First, you have to realize that his approach to civil heirarchy is one of skepticism, but he never really advocates for a dissolution of government. Not only are there indications I cite in "Samaritan" itself, but he writes both anonymously and under his own name (imprisoned from the Tower of London, no less) of the need for certain governmental powers to promote a peaceful nation. So, you know, he's not just bagging on university structure because it's structured - there has to be other reasons. And there are - more than one - so, it's not exactly incredibly complicated, but the desire to condense a complex discussion into a single talking point is always present. Instead, he's critical of the idea that university training has an essential or even divine nature that elevates it above lay discussion. He's also critical of this use of status that comes from being in a social group that implicitly and explicitly supports an unequal power structure. These kind of feed into one another, and it can be difficult to seperate out to the point that we simply need to allow for the issues to blend together.
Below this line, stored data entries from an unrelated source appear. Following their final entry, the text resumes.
-- ==== Sys2Proof/Machine/Journal.lean ====
section
/-! DEFINITION. Machine/Journal.lean: accepted work: requests, the journal, recovery and fostering (spec/15 R389 to R397). -/

namespace Sys2Proof.Machine

def jcMirrorFail : Nat := 0x01
def jcFull : Nat := 0x02
def jcFlashErr : Nat := 0x03

/-! ### Entries (spec/15 R392, R393) -/

def jFree : Nat := 0
def jAccepted : Nat := 1
def jCommitted : Nat := 2

def noEntry : JEntry := ⟨0, 0, 0, 0, 0, [], 0, 0, [], ⟨0, 0⟩, ⟨0, 0⟩, 0, 0, false, 0⟩
def Blk.jent (b : Blk) (e : Nat) : JEntry := Tbl.get (dflt noEntry) b.journal.entries e
def Blk.setJent (b : Blk) (e : Nat) (x : JEntry) : Blk :=
  { b with journal := { b.journal with entries := Tbl.put (dflt noEntry) b.journal.entries e x } }
def Blk.ward (b : Blk) (e : Nat) : JEntry := Tbl.get (dflt noEntry) b.journal.ward e
def Blk.setWard (b : Blk) (e : Nat) (x : JEntry) : Blk :=
  { b with journal := { b.journal with ward := Tbl.put (dflt noEntry) b.journal.ward e x } }

/-- FREE, and no acceptance in progress. -/
def JEntry.isFree (x : JEntry) : Bool := x.state == jFree && x.stage == 0

def jBodyOff (e : Nat) : Nat := 262144 + 2112 * e
def jItemOff (e : Nat) : Nat := 262144 + 8650752 + 16512 * e
def jArea : Nat := 76554240

/-- The 64 bytes of an entry (spec/15 Table 12). -/
def JEntry.bytes (x : JEntry) (index : Nat) : List Byte :=
  let head := natLe 1 x.state ++ natLe 1 x.client ++ natLe 1 x.kind ++ natLe 1 x.origin ++ natLe 2 x.era ++ natLe 2 x.body.length ++
    natLe 8 x.reqSeq ++ natLe 8 x.recSeq ++ natLe 4 x.item.length ++ natLe 8 (coordNat x.accept) ++ natLe 8 (coordNat x.commit) ++
    natLe 2 index ++ natLe 14 0
  head ++ natLe 4 (crc32c head).toNat

/-- The entry that 64 bytes spell, its body and item read by `read`; `none` when its CRC fails or it is FREE. -/
def jentOfBytes (d body item : List Byte) : Option JEntry :=
  if leAt d 60 4 == (crc32c (d.take 60)).toNat && (leAt d 0 1 == 1 || leAt d 0 1 == 2) then
    some { state := leAt d 0 1, client := leAt d 1 1 % 64, kind := leAt d 2 1, origin := leAt d 3 1, era := leAt d 4 2
           body := body.take (leAt d 6 2), reqSeq := leAt d 8 8, recSeq := leAt d 16 8, item := item.take (leAt d 24 4)
           accept := coordOfNat (leAt d 28 8), commit := coordOfNat (leAt d 36 8), stage := 0, since := 0, asked := false
           arrived := 0 }
  else none

/-- JOURNAL makes transitions. -/
def Blk.journalOn (b : Blk) : Bool := b.active Page.JOURNAL && b.flag JOURNAL.J_CTRL_EN

def Blk.jBase (b : Blk) : Nat := b.get JOURNAL.J_BASE_LO + 2 ^ 32 * b.get JOURNAL.J_BASE_HI
def Blk.wardBase (b : Blk) : Nat := b.get JOURNAL.WARD_BASE_LO + 2 ^ 32 * b.get JOURNAL.WARD_BASE_HI
def Blk.flashBase (b : Blk) : Nat := b.get JOURNAL.FLASH_BASE_LO + 2 ^ 32 * b.get JOURNAL.FLASH_BASE_HI

/-- What a transition of an entry writes, in order: body, completion item, entry (spec/15 R394). -/
def JEntry.pieces (x : JEntry) (e : Nat) : List (Nat × List Byte) :=
  let padded := x.body ++ List.replicate ((4 - x.body.length % 4) % 4) 0
  (if x.state == jAccepted then [(jBodyOff e, padded)] else []) ++ (if x.item.isEmpty then [] else [(jItemOff e, x.item)]) ++
    [(64 * e, x.bytes e)]

/-- All that the journal area holds of an entry, as the transition on its way leaves it. -/
def JEntry.whole (x : JEntry) (e : Nat) : List (Nat × List Byte) :=
  let x := if x.stage == 0 then x else { x with state := if x.state == jFree then jAccepted else jCommitted }
  [(jBodyOff e, x.body), (jItemOff e, x.item), (64 * e, x.bytes e)].filter (fun p => !p.2.isEmpty)

/-- The same bytes in the node's own journal area. -/
def Blk.writeLocal (b : Blk) (ps : List (Nat × List Byte)) : Blk :=
  b.each ps (fun b p => b.bulkPost 1 (b.jBase + p.1) p.2)

def Blk.buddyQp (b : Blk) : Nat := b.get JOURNAL.BUDDY_QP

/-- One mirror WRITE (spec/15 R394): the buddy's mirror lies at this node's WARD_BASE (notes/assumptions/40). -/
def Blk.mirrorWr (b : Blk) (off len : Nat) (last : Bool) : List Byte :=
  natLe 1 0 ++ natLe 1 (if last then 3 else 0) ++ natLe 2 (b.get JOURNAL.BUDDY_WIN) ++ natLe 4 len ++
  natLe 8 (2 ^ 52 + b.jBase + off) ++ natLe 8 (b.get JOURNAL.BUDDY_NODE * 2 ^ 56 + 2 ^ 52 + b.wardBase + off) ++
  natLe 4 (b.get JOURNAL.MIRROR_KEY) ++ natLe 4 0

/-- The mirror work requests of a transition, as far as the send queue has room. -/
def Blk.writeMirror (b : Blk) (ps : List (Nat × List Byte)) : Blk :=
  let n := ps.length
  b.each (List.range n) (fun b i =>
    let p := nth ps i (0, [])
    if b.sqFull b.buddyQp then b else b.appendWr b.buddyQp (b.mirrorWr p.1 p.2.length (i + 1 == n)))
What becomes interesting, once you're seeing how Walwyn has constructed the university in "Samaritan," is that there's an implicit understanding that the reader is aware of what a university is for. There's actually a split that we'd consider strange between emergent mechanical sciences and theological education, and who backs what. A scholar named Christopher Hill discusses that in depth, but you can also find it in tracts that get run off anywhere in the 1600's. (It's some real Sorcerer's Crusade shit, to be frank.) CoE supporting bishops and academically educated divines support a university structure that focuses on theological education, and so universities are very commonly understood as culturally important but practically useless. There's an explosion of really bad science that's just starting out - attempts at astronomy, alchemy, chemistry, physics, are all very crude. These are not really approved of by the church, as men really aren't supposed to be meddling in the affairs of God. So, they're huge with religious seperatists like Quakers, Diggers, and Levellers, as they try to get an edge over entrenched institutions. So, when Hill says that Winstanley says that it's a shame that mechanical men (or, uneducated laborers and preachers) and specialized academics never got together to revolutionize university teachings, he's largely talking about a university structure that never really changes from the early middle ages until right now.
Instead, what we see is Walwyn discussing the cultural power of the academy, which feeds into the church. But as society becomes inevitably secularlized (which ends up happening because giving equal access to scriptural literature dilutes the elite nature of being able to speak on scripture as a proscription for societal behavior), we simply cut out the church and rely on the difficulty of access to formal education as a buy in to civil influence.